== Input data ==
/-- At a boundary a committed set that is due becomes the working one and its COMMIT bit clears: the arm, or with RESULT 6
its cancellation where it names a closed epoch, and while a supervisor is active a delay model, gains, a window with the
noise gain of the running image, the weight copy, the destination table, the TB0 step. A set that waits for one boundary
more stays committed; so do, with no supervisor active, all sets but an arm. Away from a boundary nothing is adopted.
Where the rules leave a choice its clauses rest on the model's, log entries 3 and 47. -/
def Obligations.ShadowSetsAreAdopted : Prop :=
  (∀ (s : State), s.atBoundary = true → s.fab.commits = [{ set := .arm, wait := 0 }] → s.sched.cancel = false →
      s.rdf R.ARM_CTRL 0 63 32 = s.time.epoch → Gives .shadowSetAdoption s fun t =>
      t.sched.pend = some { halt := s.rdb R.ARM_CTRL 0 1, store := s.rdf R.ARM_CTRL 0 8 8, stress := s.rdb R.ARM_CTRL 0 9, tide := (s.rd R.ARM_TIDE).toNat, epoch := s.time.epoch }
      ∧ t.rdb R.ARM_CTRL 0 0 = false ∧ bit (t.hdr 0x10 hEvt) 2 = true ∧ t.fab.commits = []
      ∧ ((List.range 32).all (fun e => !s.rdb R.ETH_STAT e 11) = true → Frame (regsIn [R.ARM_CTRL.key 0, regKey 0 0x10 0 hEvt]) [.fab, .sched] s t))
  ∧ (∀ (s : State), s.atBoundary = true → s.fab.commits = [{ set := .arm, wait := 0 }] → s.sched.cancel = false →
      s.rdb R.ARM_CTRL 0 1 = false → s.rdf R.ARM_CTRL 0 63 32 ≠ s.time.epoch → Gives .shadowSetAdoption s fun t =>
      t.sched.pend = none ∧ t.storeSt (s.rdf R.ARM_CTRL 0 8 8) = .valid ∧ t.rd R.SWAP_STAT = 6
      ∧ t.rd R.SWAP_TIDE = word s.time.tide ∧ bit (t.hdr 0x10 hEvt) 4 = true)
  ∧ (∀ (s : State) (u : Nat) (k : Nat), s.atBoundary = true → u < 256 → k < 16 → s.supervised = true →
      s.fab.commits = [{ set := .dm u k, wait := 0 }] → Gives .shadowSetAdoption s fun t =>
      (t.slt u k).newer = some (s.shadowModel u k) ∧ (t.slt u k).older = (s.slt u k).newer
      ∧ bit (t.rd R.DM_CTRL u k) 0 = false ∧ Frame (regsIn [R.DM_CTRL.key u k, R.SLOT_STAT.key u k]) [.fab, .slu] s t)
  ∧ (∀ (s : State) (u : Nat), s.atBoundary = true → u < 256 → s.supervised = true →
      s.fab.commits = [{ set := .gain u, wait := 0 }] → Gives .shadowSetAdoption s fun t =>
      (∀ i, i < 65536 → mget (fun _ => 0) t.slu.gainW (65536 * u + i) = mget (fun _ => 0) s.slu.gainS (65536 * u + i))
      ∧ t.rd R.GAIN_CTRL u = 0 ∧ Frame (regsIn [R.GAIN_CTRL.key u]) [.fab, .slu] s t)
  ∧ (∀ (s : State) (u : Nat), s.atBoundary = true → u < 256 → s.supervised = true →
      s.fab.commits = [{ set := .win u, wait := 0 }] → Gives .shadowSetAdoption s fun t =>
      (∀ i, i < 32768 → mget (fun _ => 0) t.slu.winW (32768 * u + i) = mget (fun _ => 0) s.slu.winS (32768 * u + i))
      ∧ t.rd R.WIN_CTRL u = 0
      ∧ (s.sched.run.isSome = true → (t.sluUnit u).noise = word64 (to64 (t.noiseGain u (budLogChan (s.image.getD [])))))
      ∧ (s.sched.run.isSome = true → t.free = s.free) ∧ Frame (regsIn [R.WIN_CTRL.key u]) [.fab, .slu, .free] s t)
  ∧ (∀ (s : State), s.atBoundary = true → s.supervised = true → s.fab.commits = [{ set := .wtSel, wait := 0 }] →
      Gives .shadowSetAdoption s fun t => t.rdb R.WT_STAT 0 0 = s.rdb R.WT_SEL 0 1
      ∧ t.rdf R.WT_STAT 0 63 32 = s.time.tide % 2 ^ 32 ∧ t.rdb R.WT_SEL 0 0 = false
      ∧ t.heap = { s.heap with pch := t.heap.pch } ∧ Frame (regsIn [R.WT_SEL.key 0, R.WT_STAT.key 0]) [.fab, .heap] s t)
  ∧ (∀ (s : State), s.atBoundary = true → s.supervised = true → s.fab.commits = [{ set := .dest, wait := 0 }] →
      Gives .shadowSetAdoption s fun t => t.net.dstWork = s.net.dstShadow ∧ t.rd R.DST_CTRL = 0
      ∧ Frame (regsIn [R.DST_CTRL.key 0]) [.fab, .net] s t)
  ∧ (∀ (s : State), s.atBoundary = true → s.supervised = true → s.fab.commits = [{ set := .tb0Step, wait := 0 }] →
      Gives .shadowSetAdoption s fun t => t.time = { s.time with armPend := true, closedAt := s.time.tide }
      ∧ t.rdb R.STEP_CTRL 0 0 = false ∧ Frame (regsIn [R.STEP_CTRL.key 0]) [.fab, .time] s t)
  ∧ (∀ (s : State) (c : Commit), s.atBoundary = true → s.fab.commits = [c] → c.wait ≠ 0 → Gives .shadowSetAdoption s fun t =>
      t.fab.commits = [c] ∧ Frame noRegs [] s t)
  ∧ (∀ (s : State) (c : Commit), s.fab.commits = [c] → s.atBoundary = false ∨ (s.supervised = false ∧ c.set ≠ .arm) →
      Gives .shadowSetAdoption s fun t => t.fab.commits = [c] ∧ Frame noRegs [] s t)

== What to do ==
The complete listing must be printed again exactly as given.

== Result ==
/-- At a boundary a committed set that is due becomes the working one and its COMMIT bit clears: the arm, or with RESULT 6
its cancellation where it names a closed epoch, and while a supervisor is active a delay model, gains, a window with the
noise gain of the running image, the weight copy, the destination table, the TB0 step. A set that waits for one boundary
more stays committed; so do, with no supervisor active, all sets but an arm. Away from a boundary nothing is adopted.
Where the rules leave a choice its clauses rest on the model's, log entries 3 and 47. -/
def Obligations.ShadowSetsAreAdopted : Prop :=
  (∀ (s : State), s.atBoundary = true → s.fab.commits = [{ set := .arm, wait := 0 }] → s.sched.cancel = false →
      s.rdf R.ARM_CTRL 0 63 32 = s.time.epoch → Gives .shadowSetAdoption s fun t =>
      t.sched.pend = some { halt := s.rdb R.ARM_CTRL 0 1, store := s.rdf R.ARM_CTRL 0 8 8, stress := s.rdb R.ARM_CTRL 0 9, tide := (s.rd R.ARM_TIDE).toNat, epoch := s.time.epoch }
      ∧ t.rdb R.ARM_CTRL 0 0 = false ∧ bit (t.hdr 0x10 hEvt) 2 = true ∧ t.fab.commits = []
      ∧ ((List.range 32).all (fun e => !s.rdb R.ETH_STAT e 11) = true → Frame (regsIn [R.ARM_CTRL.key 0, regKey 0 0x10 0 hEvt]) [.fab, .sched] s t))
  ∧ (∀ (s : State), s.atBoundary = true → s.fab.commits = [{ set := .arm, wait := 0 }] → s.sched.cancel = false →
      s.rdb R.ARM_CTRL 0 1 = false → s.rdf R.ARM_CTRL 0 63 32 ≠ s.time.epoch → Gives .shadowSetAdoption s fun t =>
      t.sched.pend = none ∧ t.storeSt (s.rdf R.ARM_CTRL 0 8 8) = .valid ∧ t.rd R.SWAP_STAT = 6
      ∧ t.rd R.SWAP_TIDE = word s.time.tide ∧ bit (t.hdr 0x10 hEvt) 4 = true)
  ∧ (∀ (s : State) (u : Nat) (k : Nat), s.atBoundary = true → u < 256 → k < 16 → s.supervised = true →
      s.fab.commits = [{ set := .dm u k, wait := 0 }] → Gives .shadowSetAdoption s fun t =>
      (t.slt u k).newer = some (s.shadowModel u k) ∧ (t.slt u k).older = (s.slt u k).newer
      ∧ bit (t.rd R.DM_CTRL u k) 0 = false ∧ Frame (regsIn [R.DM_CTRL.key u k, R.SLOT_STAT.key u k]) [.fab, .slu] s t)
  ∧ (∀ (s : State) (u : Nat), s.atBoundary = true → u < 256 → s.supervised = true →
      s.fab.commits = [{ set := .gain u, wait := 0 }] → Gives .shadowSetAdoption s fun t =>
      (∀ i, i < 65536 → mget (fun _ => 0) t.slu.gainW (65536 * u + i) = mget (fun _ => 0) s.slu.gainS (65536 * u + i))
      ∧ t.rd R.GAIN_CTRL u = 0 ∧ Frame (regsIn [R.GAIN_CTRL.key u]) [.fab, .slu] s t)
  ∧ (∀ (s : State) (u : Nat), s.atBoundary = true → u < 256 → s.supervised = true →
      s.fab.commits = [{ set := .win u, wait := 0 }] → Gives .shadowSetAdoption s fun t =>
      (∀ i, i < 32768 → mget (fun _ => 0) t.slu.winW (32768 * u + i) = mget (fun _ => 0) s.slu.winS (32768 * u + i))
      ∧ t.rd R.WIN_CTRL u = 0
      ∧ (s.sched.run.isSome = true → (t.sluUnit u).noise = word64 (to64 (t.noiseGain u (budLogChan (s.image.getD [])))))
      ∧ (s.sched.run.isSome = true → t.free = s.free) ∧ Frame (regsIn [R.WIN_CTRL.key u]) [.fab, .slu, .free] s t)
  ∧ (∀ (s : State), s.atBoundary = true → s.supervised = true → s.fab.commits = [{ set := .wtSel, wait := 0 }] →
      Gives .shadowSetAdoption s fun t => t.rdb R.WT_STAT 0 0 = s.rdb R.WT_SEL 0 1
      ∧ t.rdf R.WT_STAT 0 63 32 = s.time.tide % 2 ^ 32 ∧ t.rdb R.WT_SEL 0 0 = false
      ∧ t.heap = { s.heap with pch := t.heap.pch } ∧ Frame (regsIn [R.WT_SEL.key 0, R.WT_STAT.key 0]) [.fab, .heap] s t)
  ∧ (∀ (s : State), s.atBoundary = true → s.supervised = true → s.fab.commits = [{ set := .dest, wait := 0 }] →
      Gives .shadowSetAdoption s fun t => t.net.dstWork = s.net.dstShadow ∧ t.rd R.DST_CTRL = 0
      ∧ Frame (regsIn [R.DST_CTRL.key 0]) [.fab, .net] s t)
  ∧ (∀ (s : State), s.atBoundary = true → s.supervised = true → s.fab.commits = [{ set := .tb0Step, wait := 0 }] →
      Gives .shadowSetAdoption s fun t => t.time = { s.time with armPend := true, closedAt := s.time.tide }
      ∧ t.rdb R.STEP_CTRL 0 0 = false ∧ Frame (regsIn [R.STEP_CTRL.key 0]) [.fab, .time] s t)
  ∧ (∀ (s : State) (c : Commit), s.atBoundary = true → s.fab.commits = [c] → c.wait ≠ 0 → Gives .shadowSetAdoption s fun t =>
      t.fab.commits = [c] ∧ Frame noRegs [] s t)
  ∧ (∀ (s : State) (c : Commit), s.fab.commits = [c] → s.atBoundary = false ∨ (s.supervised = false ∧ c.set ≠ .arm) →
      Gives .shadowSetAdoption s fun t => t.fab.commits = [c] ∧ Frame noRegs [] s t)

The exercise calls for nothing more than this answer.